Even before the hawkish repricing of US interest rates in the last few weeks, virtually no one was expecting a rate cut in May. So, the key focus in this meeting will be about how the Fed is assessing the direction of prices and employment. Previously Powell and co had dismissed the hotter inflation data in the first months of the year, but recently the rhetoric has changed, and we have seen a corresponding rally in US dollar. The market is now expecting a more hawkish-leaning FOMC meeting. But any inclination towards a rate cut before the end of the summer would now provide a dovish surprise.

 

US non-farm payrolls report

Friday, May 3

13:30 BST

 

Recent robust growth data and persistently high inflation figures have tempered expectations of rate cuts in 2024. But while hard data has been strong, we have seen soft survey-based figures, pointing to weakness.

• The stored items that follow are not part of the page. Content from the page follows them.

-- ==== Sys2Proof/Machine/Xlate.lean ====
section
/-! DEFINITION. Physical addresses, the tree walk, TLBs and pod windows (R62, R63, R351 to R362). -/
namespace Sys2Proof.Machine
open Sys2Proof

/-- What a physical address reaches (R351). -/
inductive Kind where
  | tier1 | tier2 | pod (pkg : Nat) | host | mmio | window (i : Nat) | unassigned
deriving DecidableEq, Repr

/-- The kind of a physical address (R351). -/
def kindOf (pa : Nat) : Kind :=
  if pa < 0x8000000000 then .tier1
  else if 0x10000000000 ≤ pa && pa < 0x30000000000 then .tier2
  else if 0x1000000000000 ≤ pa && pa < 0x2000000000000 then
    (if (tierOf (pa % 2 ^ 44)).isSome then .pod (bitsOf pa 47 44) else .unassigned)
  else if 0x2000000000000 ≤ pa && pa < 0x3000000000000 then .host
  else if 0x3000000000000 ≤ pa && pa < 0x3000100000000 then .mmio
  else if 0x4000000000000 ≤ pa && pa < 0x8000000000000 then
    (if (tierOf (pa % 2 ^ 44)).isSome then .window (bitsOf pa 49 44) else .unassigned)
  else .unassigned

/-- Is an address device memory of this package? -/
def inTiers (pa : Nat) : Bool := (tierOf pa).isSome

/-- A walk's answer: a leaf, or a fault code and sub-reason (R356). -/
inductive Walk where
  | leaf (l : Leaf)
  | bad (code sub : Nat)
deriving DecidableEq, Repr

/-- PAGE_NOT_PRESENT, sub-reason 1 (R356). -/
def Walk.absent : Walk := .bad 0x10 1
/-- PERMISSION, sub-reason 1 (R356, R357). -/
def Walk.denied : Walk := .bad 0x11 1

/-- Page size of a leaf at a level (R353). -/
def pageSize (level : Nat) : Nat := 2 ^ (19 + 10 * level)
/-- Index of an address in a level's table (R353). -/
def tableIndex (level va : Nat) : Nat :=
  match level with
  | 0 => bitsOf va 28 19
  | 1 => bitsOf va 38 29
  | 2 => bitsOf va 47 39
  | _ => bitsOf va 56 48
/-- Size and alignment of a level's table (R353). -/
def tableSize (level : Nat) : Nat := if level ≤ 1 then 0x4000 else 0x2000

/-- The first address of the local-store region: from it on nothing is translated (R63, R353). -/
def localRegion : Nat := 0x01F0000000000000

/-- Does a tenant own every frame of a range (R357, R411)? -/
def State.ownsAll (s : State) (tenant lo size : Nat) : Bool :=
  (List.range (size / 0x80000)).all (fun i => s.ownerOf (lo + 0x80000 * i) == tenant)

/-- A leaf entry decoded (R355, R351, R352, R357, R362). Every frame of the page must be the tenant's, whichever of them is accessed
(R357). A valid leaf on pod memory with a stream slot fails before the owners are looked at (R93, R356), unless it carries a format
index too (R82). -/
def readLeaf (s : State) (tenant : Nat) (switched : Bool) (level va lo hi : Nat) : Walk :=
  let frame := bitsOf lo 52 20 * 2 ^ 19
  let frame2 := bitsOf hi 52 20 * 2 ^ 19
  let slot := bitsOf lo 17 14
  let fmt := bitsOf lo 13 8
  let dh := bitsOf lo 6 6 == 1
  let w := bitsOf lo 3 3 == 1
  let r := bitsOf lo 2 2 == 1
  let trk := bitsOf lo 5 5 == 1
  let kind := kindOf frame
  let size := pageSize level
  let special := kind == .host || kind == .mmio
  let zeros := bitsOf hi 63 53 == 0 && bitsOf hi 19 0 == 0 && bitsOf lo 63 61 == 0 && bitsOf lo 19 18 == 0 && bitsOf lo 7 7 == 0
  let dhOk := if dh then frame != frame2 && inTiers frame && inTiers frame2 && frame2 % size == 0
      && s.ownsAll tenant frame size && s.ownsAll tenant frame2 size && slot == 0 else frame2 == 0
  let win : Option (Nat × Nat × Nat × Nat) := match kind with
    | .window i => match s.tenant? tenant with
      | some t => t.windows.find? (fun x => x.1 == i)
      | none => none
    | _ => none
  let windowOk : Bool := match kind with
    | .window _ => (match win with | some x => x.2.1 != s.mypod | none => false) && fmt == 0 && slot == 0
    | _ => true
  let podOk := match kind with | .pod p => p != s.mypkg | _ => true
  let ifBlock := 0x3000000100000 ≤ frame + size - 1 && frame ≤ 0x3000000103FFF
  if 3 ≤ level || !zeros || frame % size != 0 || kind == .unassigned || !podOk || !windowOk || !dhOk || (w && !r)
      || (special && (fmt != 0 || slot != 0)) || (kind == .mmio && trk) || ifBlock then .absent
  else if (match kind with | .pod _ => slot != 0 && fmt == 0 | _ => false) then .bad 0x10 4
  else if bitsOf lo 60 53 != tenant then .denied
  else if inTiers frame && !(s.ownsAll tenant frame size) then .denied
  else
    .leaf { base := va - va % size, size := size, pa := if dh && switched then frame2 else frame,
            pa2 := if dh then some (if switched then frame else frame2) else none, slot := slot, fmt := fmt,
            tracked := trk && !special, sup := bitsOf lo 4 4 == 1, w := w, r := r, far := win.map (·.2) }

/-- The walk from a level's table down (R353, R354, R356, R357). -/
def walkFrom (s : State) (tenant : Nat) (switched : Bool) (va : Nat) : Nat → Nat → Walk
  | level, table =>
    if s.ownerOf table != tenant then .denied
    else
      let lo := s.memNat (table + 16 * tableIndex level va) 8
      let hi := s.memNat (table + 16 * tableIndex level va + 8) 8
      if lo % 2 == 0 then .absent
      else if bitsOf lo 1 1 == 1 then readLeaf s tenant switched level va lo hi
      else match level with
        | 0 => .absent
        | l + 1 =>
          let next := bitsOf lo 51 13 * 2 ^ 13
          if hi != 0 || bitsOf lo 63 52 != 0 || bitsOf lo 12 2 != 0 || next % tableSize l != 0 || !inTiers next then .absent
          else walkFrom s tenant switched va l next

/-- The number that stands for the steward's standing space where a virtual function is named. -/
def stewardVf : Nat := 64

/-- The steward's standing space: steward memory at its own addresses, and the interface blocks' page (chapter 21; log 8). -/
def stewardWalk (s : State) (va : Nat) : Walk :=
  let base := va / 0x80000 * 0x80000
  if inTiers va then
    (if s.ownerOf va == 0 then
      .leaf { base := base, size := 0x80000, pa := base, pa2 := none, slot := 0, fmt := 0, tracked := true, sup := false,
              w := true, r := true, far := none }
     else .denied)
  else if base == 0x7F0000000000 then
    .leaf { base := base, size := 0x80000, pa := 0x3000000100000, pa2 := none, slot := 0, fmt := 0, tracked := false, sup := true,
            w := true, r := true, far := none }
  else .absent

/-- The walk of an address in a space (R353); the local-store region is never translated. -/
def State.walk (s : State) (vf proc va : Nat) : Walk :=
  if vf == stewardVf then stewardWalk s va
  else if localRegion ≤ va then .absent
  else match s.vf? vf with
    | none => .absent
    | some f => match f.proc? proc with
      | none => .absent
      | some p => walkFrom s f.tenant p.switched va 3 (bitsOf p.ptroot.toNat 51 13 * 2 ^ 13)

/-- The translation a core uses: its TLB's entry, or a walk (R359, R360). -/
def State.lookup (s : State) (core vf proc va : Nat) : Walk :=
  match (s.core? core).bind (fun c => c.tlb.find? (fun e => e.vf == vf && e.proc == proc && e.va ≤ va && va < e.va + e.leaf.size)) with
  | some e => .leaf e.leaf
  | none => s.walk vf proc va

/-- A core's TLB after an address has been translated: at most 512 entries, the oldest making room (R359). -/
def State.fillTlb (s : State) (core vf proc va : Nat) : State :=
  match s.core? core with
  | none => s
  | some c =>
    if c.tlb.any (fun e => e.vf == vf && e.proc == proc && e.va ≤ va && va < e.va + e.leaf.size) then s
    else match s.walk vf proc va with
      | .leaf l => s.modCore core (fun x => { x with tlb := ({ vf := vf, proc := proc, va := l.base, leaf := l } :: x.tlb).take 512 })
      | .bad _ _ => s

/-- The physical address an address of a leaf's page reaches. -/
def Leaf.paOf (l : Leaf) (va : Nat) : Nat := l.pa + (va - l.base)
/-- The second home of an address, in a dual-home window (R362). -/
def Leaf.secondOf (l : Leaf) (va : Nat) : Option Nat := l.pa2.map (· + (va - l.base))

/-- Does the home package of a frame of pod memory refuse it (R357): is its owner there another than the tenant? -/
def State.podForeign (s : State) (tenant pa : Nat) : Bool :=
  match kindOf pa with
  | .pod pkg => Config.podOwner s.mypod pkg (pa % 2 ^ 44 / 0x80000) != tenant
  | _ => false

/-- A function's tenant, 0 for the steward's standing space. -/
def State.vfTenant (s : State) (vf : Nat) : Nat := match s.vf? vf with | some f => f.tenant | none => 0

/-- A device agent's own translation of an address of a process: no level check, since SUP pages are the supervisor's own
data; reading needs R, writing W (R355, R367). The local-store region is not translated (R353), only `cpy.g2g` reaches a page of
another pod (R352), and a frame of the pod is checked by its home package (R357). -/
def State.deviceXlate (s : State) (vf proc va : Nat) (write : Bool) : Option (Nat × Leaf) :=
  if localRegion ≤ va then none
  else match s.walk vf proc va with
    | .leaf l => if l.far.isNone && (if write then l.w else l.r) && !(s.podForeign (s.vfTenant vf) (l.paOf va)) then some (l.paOf va, l) else none
    | .bad _ _ => none

/-- Bytes a device agent reads at addresses of a process, or none where one cannot be read. -/
def State.deviceRead (s : State) (vf proc va n : Nat) : Option (List Byte) :=
  (List.range n).mapM (fun i => (s.deviceXlate vf proc (va + i) false).map (fun x => s.memByte x.1))

/-! ## Code addresses (R285, R286, R331) -/

/-- The word at a code address on a core, for a launch and a level; or the reason a transfer there fails: 1 outside, 2
misaligned, and 10 for an overlay that is not resident (R285, R294). -/
inductive Code where
  | word (w : W32)
  | outside
  | misaligned
  | missing
deriving DecidableEq, Repr

/-- The length in bytes of an overlay of the launch's code image, as its directory lists it; 0 for an overlay it does not hold
(R345). -/
def State.imageLen (s : State) (l : Launch) (n : Nat) : Nat :=
  match s.deviceRead l.vf l.proc (l.cimg + 8 * n) 8 with
  | some bs => bitsOf (leNat bs) 50 32
  | none => 0

/-- What stands at a code address (R285, R331). -/
def State.codeAt (s : State) (core launch plv : Nat) (addr : Nat) : Code :=
  match s.core? core, s.launch? launch with
  | some c, some l =>
    if 0x10000000 ≤ addr && addr < 0x10008000 then
      (if plv == 0 then .outside
       else match c.images.find? (fun i => i.1 == l.vf) with
        | some i => if addr % 4 != 0 then .misaligned
          else match i.2[(addr - 0x10000000) / 4]? with | some w => .word w | none => .outside
        | none => .outside)
    else if 2 ^ 28 ≤ addr then .outside
    else
      let n := bitsOf addr 27 20
      match c.overlays.find? (fun o => o.launch == launch && o.n == n) with
      | some o =>
        if 4 * o.words.length ≤ addr % 0x100000 then .outside
        else if addr % 4 != 0 then .misaligned
        else match o.words[addr % 0x100000 / 4]? with | some w => .word w | none => .outside
      | none => if addr % 0x100000 < s.imageLen l n then (if addr % 4 != 0 then .misaligned else .missing) else .outside
  | _, _ => .outside

end Sys2Proof.Machine
end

It is also possible that the extent of hawkish repricing may already be priced in. Therefore, any signs of weakness in US employment or wages data could alleviate concerns about the Fed's capacity to lower rates, leading to a sell-off in the dollar and fresh rally in gold.

 

 

US ISM services PMI

Friday, May 3

13:30 BST

 

The S&P Global PMI data released last week showed US business activity increased at a sharply slower pace April amid signs of weaker demand. Its services PMI showed the weakest reading in 5 months as orders fell in both the manufacturing and services sectors and companies responded by scaling back employment. If this is anything to go by then the closely watched ISM survey could disappoint expectations and potentially lead to another dovish repricing of Fed interest rates.